Metabolic syndrome was diagnosed in participants according to the guidelines of the Korean Academy of Family Medicine.13 The guideline defined metabolic syndrome traits as abdominal obesity, high triglyceride level, reduced HDL cholesterol, increased BP, and an elevated fasting blood sugar level. Abdominal obesity was defined as a waistline of at least 85 cm for women and 90 cm for men. High triglyceride levels are ≥150 mg/dL or ≥1.7 mmol/L in blood. Reduced HDL-cholesterol levels were defined as a serum level <40 mg/dL (1.04 mmol/L) in men and <50 mg/dL (1.3 mmol/L) in women. BP was considered elevated if it was ≥130/85 mmHg or medication for hypertension was used. The fasting blood sugar levels were considered elevated if they were ≥100 mg/dL (5.6 mmol/L). The patients were considered as having metabolic syndrome if they had three or more of the above-mentioned traits.

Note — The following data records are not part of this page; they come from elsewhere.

/-! ### Well-formedness (R109) -/

theorem test_getbit_needs_the_group : (Instr.getbit 0x55 0).wellFormedWith false = false := by decide
theorem test_flipmsb_needs_the_group : (Instr.flipmsb 0x55).wellFormedWith false = false := by decide
theorem test_insert_always_exists : (Instr.insert 0x55 1 3 6).wellFormedWith false = true := by decide

/-! ### Decoding: words of 95_test_vectors.md and of the patterns of R55 and R57 -/

theorem test_decode_inspect : decode 0x00FFFFFFFF#40 = .instr .inspect := by decide
theorem test_decode_clear : decode 0x0100000000#40 = .instr .clear := by decide
theorem test_decode_extract : decode 0x02FF030155#40 = .instr (.extract 0x55 0x01 0x03) := by decide
theorem test_decode_insert : decode 0x031F050334#40 = .instr (.insert 0x34 0x03 0x05 0x1F) := by decide
theorem test_decode_getbit : decode 0x100000C801#40 = .instr (.getbit 0x01 0xC8) := by decide
theorem test_decode_setbit : decode 0x1100000155#40 = .instr (.setbit 0x55 0x01) := by decide
theorem test_decode_resetbit : decode 0x12000007FF#40 = .instr (.resetbit 0xFF 0x07) := by decide
theorem test_decode_flipbit : decode 0x1300000955#40 = .instr (.flipbit 0x55 0x09) := by decide
theorem test_decode_getlsb : decode 0x140000FF55#40 = .instr (.getlsb 0x55) := by decide
theorem test_decode_getmsb : decode 0x15000000AA#40 = .instr (.getmsb 0xAA) := by decide
theorem test_decode_setlsb : decode 0x16000000AA#40 = .instr (.setlsb 0xAA) := by decide
theorem test_decode_setmsb : decode 0x1700000055#40 = .instr (.setmsb 0x55) := by decide
theorem test_decode_resetlsb : decode 0x1800000055#40 = .instr (.resetlsb 0x55) := by decide
theorem test_decode_resetmsb : decode 0x19000000AA#40 = .instr (.resetmsb 0xAA) := by decide
theorem test_decode_fliplsb : decode 0x1A000000AA#40 = .instr (.fliplsb 0xAA) := by decide
theorem test_decode_flipmsb : decode 0x1B000000AA#40 = .instr (.flipmsb 0xAA) := by decide
theorem test_decode_reserved_04 : decode 0x0400000000#40 = .reserved 0x04 := by decide
theorem test_decode_reserved_1C : decode 0x1C00000055#40 = .reserved 0x1C := by decide
theorem test_decode_getbit_without_group : decodeWith false 0x1000000055#40 = .reserved 0x10 := by decide
theorem test_encode_insert : encode (.insert 0x55 1 3 6) = 0x0306030155#40 := by decide
theorem test_assemble_insert : assemble .insert [0x55, 1, 3, 6] = .ok 0x0306030155#40 := by rfl
theorem test_assemble_rejects_256 : assemble .getlsb [256] = .error .operandOutOfRange := by rfl
theorem test_bus_most_significant_first :
    busBytes (fun k => 4 - k) 0x0306030155#40 = [0x03, 0x06, 0x03, 0x01, 0x55] := by decide

/-! ### Results: vectors of 95_test_vectors.md, L2 and L3 -/

theorem test_inspect : answer (exec .inspect (withErr 0x1F)) = some (0x1F, 0x1F) := by decide
theorem test_clear : (answer (exec .clear (withErr 0x1F))).map (·.2) = some 0x00 := by decide
theorem test_extract : answer (exec (.extract 0xB6 3 3) (withErr 0)) = some (0x06, 0x00) := by decide
theorem test_extract_start_first : answer (exec (.extract 0x55 8 0) (withErr 0)) = some (0x55, 0x08) := by decide
theorem test_insert : answer (exec (.insert 0x34 3 5 31) (withErr 0)) = some (0xFC, 0x00) := by decide
theorem test_insert_value_last : answer (exec (.insert 0xAA 6 2 4) (withErr 0x1C)) = some (0xAA, 0x1E) := by decide
theorem test_getbit : answer (exec (.getbit 0xA5 7) (withErr 0)) = some (0x01, 0x00) := by decide
theorem test_getbit_out_of_range : answer (exec (.getbit 0x88 9) (withErr 0)) = some (0x88, 0x01) := by decide
theorem test_setbit : answer (exec (.setbit 0x55 1) (withErr 0)) = some (0x57, 0x00) := by decide
theorem test_resetbit : answer (exec (.resetbit 0xFF 7) (withErr 0)) = some (0x7F, 0x00) := by decide
theorem test_flipbit : answer (exec (.flipbit 0x55 7) (withErr 0)) = some (0xD5, 0x00) := by decide
theorem test_getlsb : answer (exec (.getlsb 0xAA) (withErr 0)) = some (0x00, 0x00) := by decide
theorem test_getmsb : answer (exec (.getmsb 0xAA) (withErr 0)) = some (0x01, 0x00) := by decide
theorem test_setlsb : answer (exec (.setlsb 0xAA) (withErr 0)) = some (0xAB, 0x00) := by decide
theorem test_setmsb : answer (exec (.setmsb 0x55) (withErr 0)) = some (0xD5, 0x00) := by decide
theorem test_resetlsb : answer (exec (.resetlsb 0x55) (withErr 0)) = some (0x54, 0x00) := by decide
theorem test_resetmsb : answer (exec (.resetmsb 0xAA) (withErr 0)) = some (0x2A, 0x00) := by decide
theorem test_fliplsb : answer (exec (.fliplsb 0xAA) (withErr 0)) = some (0xAB, 0x00) := by decide
theorem test_flipmsb : answer (exec (.flipmsb 0xAA) (withErr 0)) = some (0x2A, 0x00) := by decide

/-! ### One edge -/

/-- LATENCY 0 and a buffer of one response. -/
def fast : Config.Params := { flagBit := Config.flagBit, singleBitOps := true, latency := 0, extraDepth := 0 }
/-- LATENCY 2 and a buffer of two responses, without the optional group. -/
def slow : Config.Params := { flagBit := Config.flagBit, singleBitOps := false, latency := 2, extraDepth := 1 }
/-- A FLAG_BIT other than the default: the kinds from bit 7 down. -/
def fromTheTop : Config.FlagBit :=
  { indexOutOfRange := 7, valueOverflow := 6, lengthInvalid := 5, startBitInvalid := 4, totalLengthExceeded := 3
    distinct := by decide }
/-- A command offered, its response taken if it is on offer. -/
def offer (w : CmdWord) : PortIn := { rst := false, cmdValid := true, cmd := w, rspReady := true }
/-- A command offered, no response taken. -/
def hold (w : CmdWord) : PortIn := { rst := false, cmdValid := true, cmd := w, rspReady := false }
/-- A command offered while `rst` is 1. -/
def resetting (w : CmdWord) : PortIn := { rst := true, cmdValid := true, cmd := w, rspReady := true }
/-- The block as an instance of parameters `p`, with one input to come. -/
def driven (p : Config.Params) (i : PortIn) (s : State) : State := { s with params := p, inputs := [i] }
/-- A block that holds one response, with StartBitInvalid recorded. -/
def full : State := { withErr 0x08 with inFlight := [{ result := 0x55, age := 1 }] }

theorem test_step_runs_fetched_word : answer (step (State.reset.withFetchWord 40 0x0306030155)) = some (0x5D, 0x00) := by decide
theorem test_step_refuses_reserved_word :
    step (State.reset.withFetchWord 40 0x0400000000) = .refused (.reservedOpcode 0x04) := by rfl
theorem test_decodeTableWord : decodeTableWord 40 0x0306030155 = some (.insert 0x55 1 3 6) := by decide
theorem test_latency_zero_answers_in_the_same_cycle :
    outputs (offer 0x0200030155#40) { withErr 0 with params := fast } = { cmdReady := true, rspValid := true, rspData := 0x02 } := by rfl
theorem test_reserved_word_is_owed_a_response :
    (outputs (offer 0x0400000000#40) { withErr 0 with params := fast }).rspValid = true := by rfl
theorem test_full_block_is_not_ready : (outputs (hold 0x0100000000#40) { full with params := fast }).cmdReady = false := by decide
theorem test_reset_edge_discards :
    (match step (driven fast (resetting 0x0200010855#40) full) with
      | .next t => decide (t.err = 0 ∧ t.inFlight = [] ∧ t.delivered = [])
      | .fault _ => false
      | .refused _ => false) = true := by decide
theorem test_flag_of_another_instance :
    answer (exec (.extract 0x55 8 0) { withErr 0 with params := { fast with flagBit := fromTheTop } }) = some (0x55, 0x10) := by
  decide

A fatty liver was assessed by ultrasonography. Abdominal ultrasonography was performed by skilled radiologists who were blinded to the clinical and laboratory data of the study subjects at the time of examination. A fatty liver was defined as the presence of at least two of these ultrasonographic features: (1) a diffuse increase in the fine echoes of the liver parenchyma compared with the kidney or spleen, (2) an ultrasound beam attenuation, and (3) poorly visualized intra-hepatic structures.14 Each fatty liver feature was scored. A score of 2 indicated a definite positive: 1, a probable positive; and 0, a negative. The total score of fatty liver ranged from 0–6, where a total score of 1–2 indicated mild fat infiltration; a score of 3–4 indicated moderate infiltration; a total score of 5–6 indicated severe fat infiltration. A score of 0 indicated the absence of fatty liver.15
According to the recently proposed diagnostic criteria,8 MAFLD was diagnosed based on the presence of hepatic steatosis (i.e., fatty liver by ultrasonography), in addition to obesity or overweight (BMI ≥23 kg/m2), type 2 diabetes mellitus, or evidence of at least two metabolic risk abnormalities in lean or normal weight patients, which are as follows: (1) waist circumference ≥90 cm in Asian men and ≥80 cm in Asian women; (2) BP ≥130/85 mmHg or specific drug treatment; (3) plasma triglycerides ≥150 mg/dL or specific drug treatment; (4) plasma HDL-cholesterol <40 mg/dL for men and <50 mg/dL for women or specific drug treatment; (5) prediabetes, including fasting glucose levels 100–125 mg/dL or 2-h post-load glucose levels of 140–199 mg/dL.16
The baseline characteristics were expressed as frequencies and percentages for categorical variables and mean±standard deviations for continuous variables. The Student’s t-test, χ2 test, and analysis of variance were used to compare variables. A multivariable-adjusted logistic regression analysis was used to determine the risk ratio of metabolic syndrome, fatty liver by ultrasonography, and MAFLD according to the relevant variables. All statistical tests were two-tailed, and a p-value <0.05 was considered statistically significant. All statistical analyses were performed by SAS version 9.4 (SAS Institute Inc., Cary, NC, USA).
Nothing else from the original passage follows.